**WORK INSTRUCTIONS:**
The required output consists solely of the lines from the top of the listing through the line containing "(s1.mirrorRestoreReads c v)", transcribed exactly.

**INFORMATION:**
━━━━━━
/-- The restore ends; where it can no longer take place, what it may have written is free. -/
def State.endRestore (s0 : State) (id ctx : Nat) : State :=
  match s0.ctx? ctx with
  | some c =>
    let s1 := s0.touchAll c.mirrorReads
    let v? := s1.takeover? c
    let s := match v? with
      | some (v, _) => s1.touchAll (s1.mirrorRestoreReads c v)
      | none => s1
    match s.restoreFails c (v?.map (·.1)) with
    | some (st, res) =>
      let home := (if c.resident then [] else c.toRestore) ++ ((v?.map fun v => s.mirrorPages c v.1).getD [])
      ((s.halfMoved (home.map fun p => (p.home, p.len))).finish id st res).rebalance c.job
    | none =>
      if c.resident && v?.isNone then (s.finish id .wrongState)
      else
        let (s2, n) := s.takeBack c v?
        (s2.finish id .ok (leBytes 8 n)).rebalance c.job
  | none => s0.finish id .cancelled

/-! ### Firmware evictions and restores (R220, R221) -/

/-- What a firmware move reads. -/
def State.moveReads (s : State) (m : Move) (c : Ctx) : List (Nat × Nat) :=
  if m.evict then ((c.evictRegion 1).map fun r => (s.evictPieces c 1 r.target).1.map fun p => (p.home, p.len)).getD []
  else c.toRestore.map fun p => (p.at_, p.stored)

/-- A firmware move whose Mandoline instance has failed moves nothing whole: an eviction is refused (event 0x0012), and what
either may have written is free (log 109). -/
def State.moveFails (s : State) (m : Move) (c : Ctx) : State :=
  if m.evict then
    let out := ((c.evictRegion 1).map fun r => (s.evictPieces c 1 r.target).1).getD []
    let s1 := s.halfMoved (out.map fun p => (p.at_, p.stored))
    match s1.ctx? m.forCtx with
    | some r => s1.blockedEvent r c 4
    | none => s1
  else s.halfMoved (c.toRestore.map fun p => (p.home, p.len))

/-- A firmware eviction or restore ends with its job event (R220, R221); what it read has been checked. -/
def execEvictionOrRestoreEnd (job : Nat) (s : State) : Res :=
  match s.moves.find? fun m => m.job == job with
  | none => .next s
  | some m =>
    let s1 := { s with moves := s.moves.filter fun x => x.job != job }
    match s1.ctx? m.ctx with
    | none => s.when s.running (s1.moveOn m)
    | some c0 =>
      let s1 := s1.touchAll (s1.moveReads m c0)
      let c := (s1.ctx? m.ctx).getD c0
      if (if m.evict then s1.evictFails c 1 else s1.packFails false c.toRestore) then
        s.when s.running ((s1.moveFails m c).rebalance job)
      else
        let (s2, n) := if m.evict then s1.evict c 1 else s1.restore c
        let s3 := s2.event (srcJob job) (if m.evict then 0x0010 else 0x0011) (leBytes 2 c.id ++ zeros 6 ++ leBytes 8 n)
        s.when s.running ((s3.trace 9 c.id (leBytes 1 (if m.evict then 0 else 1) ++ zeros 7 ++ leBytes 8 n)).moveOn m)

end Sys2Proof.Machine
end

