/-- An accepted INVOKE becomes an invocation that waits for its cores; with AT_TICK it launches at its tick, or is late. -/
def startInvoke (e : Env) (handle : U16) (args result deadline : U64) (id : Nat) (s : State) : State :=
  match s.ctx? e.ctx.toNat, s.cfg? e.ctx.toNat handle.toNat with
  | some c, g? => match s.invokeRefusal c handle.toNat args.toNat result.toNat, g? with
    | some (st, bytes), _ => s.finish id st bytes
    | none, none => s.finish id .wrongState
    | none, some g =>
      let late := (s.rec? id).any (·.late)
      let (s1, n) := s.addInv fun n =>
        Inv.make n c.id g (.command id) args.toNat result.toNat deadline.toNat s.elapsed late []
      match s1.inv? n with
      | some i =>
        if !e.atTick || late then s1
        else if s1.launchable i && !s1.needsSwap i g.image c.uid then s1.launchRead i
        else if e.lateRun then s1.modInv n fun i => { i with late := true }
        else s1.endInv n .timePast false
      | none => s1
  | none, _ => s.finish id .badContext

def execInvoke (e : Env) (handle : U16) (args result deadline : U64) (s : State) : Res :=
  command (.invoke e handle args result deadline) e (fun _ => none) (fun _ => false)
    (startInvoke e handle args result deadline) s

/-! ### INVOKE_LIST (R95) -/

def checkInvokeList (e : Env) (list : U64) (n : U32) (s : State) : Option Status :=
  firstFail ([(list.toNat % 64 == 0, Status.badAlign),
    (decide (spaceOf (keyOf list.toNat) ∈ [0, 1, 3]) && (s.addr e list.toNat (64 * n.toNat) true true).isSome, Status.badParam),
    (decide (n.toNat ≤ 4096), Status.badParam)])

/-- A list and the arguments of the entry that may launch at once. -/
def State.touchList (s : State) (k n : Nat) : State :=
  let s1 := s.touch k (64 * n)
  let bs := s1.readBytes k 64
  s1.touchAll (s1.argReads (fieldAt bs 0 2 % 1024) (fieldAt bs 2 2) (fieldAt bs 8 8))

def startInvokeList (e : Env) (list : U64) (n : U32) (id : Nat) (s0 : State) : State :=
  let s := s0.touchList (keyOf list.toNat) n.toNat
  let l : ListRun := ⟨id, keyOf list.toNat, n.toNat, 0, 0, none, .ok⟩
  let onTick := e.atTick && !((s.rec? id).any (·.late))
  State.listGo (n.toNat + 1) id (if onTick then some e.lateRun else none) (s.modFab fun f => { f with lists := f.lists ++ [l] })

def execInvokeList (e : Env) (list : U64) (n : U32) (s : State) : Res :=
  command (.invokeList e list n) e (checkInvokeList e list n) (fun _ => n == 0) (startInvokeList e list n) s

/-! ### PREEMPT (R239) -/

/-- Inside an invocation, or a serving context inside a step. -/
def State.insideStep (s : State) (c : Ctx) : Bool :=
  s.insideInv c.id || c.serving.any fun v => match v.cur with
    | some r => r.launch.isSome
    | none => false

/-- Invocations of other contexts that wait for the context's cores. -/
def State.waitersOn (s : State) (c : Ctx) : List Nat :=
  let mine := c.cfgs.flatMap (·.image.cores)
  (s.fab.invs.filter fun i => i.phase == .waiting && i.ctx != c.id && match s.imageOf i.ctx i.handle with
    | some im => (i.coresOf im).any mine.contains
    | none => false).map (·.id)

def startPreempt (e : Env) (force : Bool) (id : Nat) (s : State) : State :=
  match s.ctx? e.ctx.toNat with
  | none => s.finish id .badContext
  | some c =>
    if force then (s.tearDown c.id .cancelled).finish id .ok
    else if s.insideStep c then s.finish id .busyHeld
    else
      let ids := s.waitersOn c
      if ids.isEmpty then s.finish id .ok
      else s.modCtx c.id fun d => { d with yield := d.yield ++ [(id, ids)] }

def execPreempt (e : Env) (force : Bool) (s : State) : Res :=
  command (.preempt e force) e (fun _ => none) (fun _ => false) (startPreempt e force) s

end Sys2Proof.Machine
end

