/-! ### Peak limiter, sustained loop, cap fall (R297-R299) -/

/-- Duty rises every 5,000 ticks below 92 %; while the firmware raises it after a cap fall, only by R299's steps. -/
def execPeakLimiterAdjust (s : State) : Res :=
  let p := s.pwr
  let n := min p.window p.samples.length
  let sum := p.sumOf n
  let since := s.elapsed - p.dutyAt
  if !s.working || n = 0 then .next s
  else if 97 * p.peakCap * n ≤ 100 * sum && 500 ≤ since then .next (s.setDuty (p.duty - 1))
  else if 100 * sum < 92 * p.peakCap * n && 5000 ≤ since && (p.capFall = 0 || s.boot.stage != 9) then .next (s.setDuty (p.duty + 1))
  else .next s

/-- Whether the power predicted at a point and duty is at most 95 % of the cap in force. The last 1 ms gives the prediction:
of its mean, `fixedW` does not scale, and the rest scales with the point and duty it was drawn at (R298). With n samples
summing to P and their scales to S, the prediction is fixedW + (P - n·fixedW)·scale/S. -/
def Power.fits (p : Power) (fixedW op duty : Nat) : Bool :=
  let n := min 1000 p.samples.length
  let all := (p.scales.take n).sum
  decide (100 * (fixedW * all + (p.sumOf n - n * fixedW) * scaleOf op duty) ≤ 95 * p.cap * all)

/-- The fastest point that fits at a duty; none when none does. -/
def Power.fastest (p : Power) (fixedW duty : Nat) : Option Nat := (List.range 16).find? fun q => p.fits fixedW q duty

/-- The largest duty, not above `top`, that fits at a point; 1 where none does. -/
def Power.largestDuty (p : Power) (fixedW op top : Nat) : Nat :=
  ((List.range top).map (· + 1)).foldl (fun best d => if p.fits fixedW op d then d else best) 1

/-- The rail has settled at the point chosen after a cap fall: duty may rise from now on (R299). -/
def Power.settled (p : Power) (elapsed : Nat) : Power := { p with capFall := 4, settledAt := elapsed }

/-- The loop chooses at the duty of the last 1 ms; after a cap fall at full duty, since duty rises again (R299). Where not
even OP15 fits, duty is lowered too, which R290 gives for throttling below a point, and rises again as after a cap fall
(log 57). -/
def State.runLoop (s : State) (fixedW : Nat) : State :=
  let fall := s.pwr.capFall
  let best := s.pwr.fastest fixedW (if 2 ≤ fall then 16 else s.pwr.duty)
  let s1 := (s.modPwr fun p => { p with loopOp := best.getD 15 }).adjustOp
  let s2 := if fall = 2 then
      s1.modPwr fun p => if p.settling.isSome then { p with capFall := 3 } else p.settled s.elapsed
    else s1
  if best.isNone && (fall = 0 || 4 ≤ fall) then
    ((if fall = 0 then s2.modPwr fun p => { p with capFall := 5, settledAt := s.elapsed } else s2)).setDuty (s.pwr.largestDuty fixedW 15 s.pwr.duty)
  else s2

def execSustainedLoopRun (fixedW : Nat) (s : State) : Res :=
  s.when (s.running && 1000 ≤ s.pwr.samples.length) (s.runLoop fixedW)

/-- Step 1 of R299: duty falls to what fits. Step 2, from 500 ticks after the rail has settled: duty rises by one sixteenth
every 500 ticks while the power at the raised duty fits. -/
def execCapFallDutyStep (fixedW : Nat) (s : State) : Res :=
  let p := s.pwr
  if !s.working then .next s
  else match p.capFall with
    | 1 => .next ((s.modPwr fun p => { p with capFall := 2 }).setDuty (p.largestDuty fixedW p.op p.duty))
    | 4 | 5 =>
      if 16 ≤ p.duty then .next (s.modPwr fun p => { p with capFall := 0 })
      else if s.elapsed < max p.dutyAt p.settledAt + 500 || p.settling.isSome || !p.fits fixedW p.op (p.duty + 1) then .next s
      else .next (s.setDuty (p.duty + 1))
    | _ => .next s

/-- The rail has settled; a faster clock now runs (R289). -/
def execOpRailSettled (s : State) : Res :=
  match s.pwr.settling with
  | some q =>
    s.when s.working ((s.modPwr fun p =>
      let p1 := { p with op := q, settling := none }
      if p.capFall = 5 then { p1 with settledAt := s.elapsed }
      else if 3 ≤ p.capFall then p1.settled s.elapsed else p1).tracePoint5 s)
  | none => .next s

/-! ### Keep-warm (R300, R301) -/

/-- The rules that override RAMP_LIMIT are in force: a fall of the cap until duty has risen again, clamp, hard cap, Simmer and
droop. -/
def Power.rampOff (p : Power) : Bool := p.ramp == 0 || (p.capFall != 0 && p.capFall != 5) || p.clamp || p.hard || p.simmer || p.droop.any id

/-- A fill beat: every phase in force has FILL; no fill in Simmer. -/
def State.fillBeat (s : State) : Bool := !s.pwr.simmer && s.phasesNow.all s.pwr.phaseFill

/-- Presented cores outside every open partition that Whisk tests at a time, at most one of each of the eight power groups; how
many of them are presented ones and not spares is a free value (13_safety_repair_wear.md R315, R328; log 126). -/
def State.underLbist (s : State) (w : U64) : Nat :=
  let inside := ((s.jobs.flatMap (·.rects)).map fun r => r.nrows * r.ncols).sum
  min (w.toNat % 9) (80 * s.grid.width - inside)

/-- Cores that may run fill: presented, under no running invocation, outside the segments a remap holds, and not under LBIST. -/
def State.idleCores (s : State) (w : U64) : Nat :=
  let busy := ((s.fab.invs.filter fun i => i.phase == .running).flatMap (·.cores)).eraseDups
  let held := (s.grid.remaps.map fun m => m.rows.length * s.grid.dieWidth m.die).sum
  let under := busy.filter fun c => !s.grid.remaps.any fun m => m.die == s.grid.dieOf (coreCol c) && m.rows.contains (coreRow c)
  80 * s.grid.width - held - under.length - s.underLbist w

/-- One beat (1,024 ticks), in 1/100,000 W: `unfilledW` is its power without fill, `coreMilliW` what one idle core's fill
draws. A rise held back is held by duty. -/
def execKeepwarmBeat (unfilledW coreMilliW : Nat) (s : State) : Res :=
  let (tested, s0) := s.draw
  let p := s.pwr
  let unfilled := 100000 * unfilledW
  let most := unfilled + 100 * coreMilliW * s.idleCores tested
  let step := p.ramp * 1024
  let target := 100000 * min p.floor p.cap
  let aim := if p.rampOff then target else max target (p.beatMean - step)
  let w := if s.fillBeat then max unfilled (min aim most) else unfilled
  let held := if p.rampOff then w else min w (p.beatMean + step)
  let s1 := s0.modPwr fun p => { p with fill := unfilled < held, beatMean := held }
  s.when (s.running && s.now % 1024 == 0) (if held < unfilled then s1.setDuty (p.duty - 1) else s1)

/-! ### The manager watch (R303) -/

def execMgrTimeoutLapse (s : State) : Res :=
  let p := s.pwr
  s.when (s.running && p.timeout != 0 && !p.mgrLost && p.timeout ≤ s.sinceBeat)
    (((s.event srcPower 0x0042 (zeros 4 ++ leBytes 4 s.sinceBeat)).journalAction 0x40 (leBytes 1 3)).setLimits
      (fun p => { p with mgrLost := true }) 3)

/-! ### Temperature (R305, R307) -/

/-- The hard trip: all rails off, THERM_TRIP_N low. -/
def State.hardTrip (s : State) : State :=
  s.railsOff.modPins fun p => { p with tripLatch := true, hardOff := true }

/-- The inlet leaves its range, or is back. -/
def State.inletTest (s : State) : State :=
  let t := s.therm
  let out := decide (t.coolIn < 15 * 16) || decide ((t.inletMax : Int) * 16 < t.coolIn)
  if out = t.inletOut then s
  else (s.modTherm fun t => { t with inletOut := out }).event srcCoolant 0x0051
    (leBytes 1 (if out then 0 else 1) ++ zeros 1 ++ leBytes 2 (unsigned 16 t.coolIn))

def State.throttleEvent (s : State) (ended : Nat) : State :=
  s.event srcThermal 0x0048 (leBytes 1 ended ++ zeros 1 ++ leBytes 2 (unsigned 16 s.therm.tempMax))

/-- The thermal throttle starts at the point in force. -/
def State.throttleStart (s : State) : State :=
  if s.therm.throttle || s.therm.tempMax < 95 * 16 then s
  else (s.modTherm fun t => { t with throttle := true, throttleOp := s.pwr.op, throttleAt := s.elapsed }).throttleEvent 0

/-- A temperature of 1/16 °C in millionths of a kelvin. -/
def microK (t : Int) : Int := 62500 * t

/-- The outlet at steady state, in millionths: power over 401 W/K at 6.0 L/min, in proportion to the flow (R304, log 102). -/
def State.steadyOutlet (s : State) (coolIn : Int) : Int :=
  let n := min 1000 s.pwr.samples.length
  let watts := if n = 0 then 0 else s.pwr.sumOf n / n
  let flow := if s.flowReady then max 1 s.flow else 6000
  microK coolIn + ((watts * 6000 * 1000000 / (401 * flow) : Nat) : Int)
━━━━━━
**SOLUTION:**
/-- The restore ends; where it can no longer take place, what it may have written is free. -/
def State.endRestore (s0 : State) (id ctx : Nat) : State :=
  match s0.ctx? ctx with
  | some c =>
    let s1 := s0.touchAll c.mirrorReads
    let v? := s1.takeover? c
    let s := match v? with
      | some (v, _) => s1.touchAll (s1.mirrorRestoreReads c v)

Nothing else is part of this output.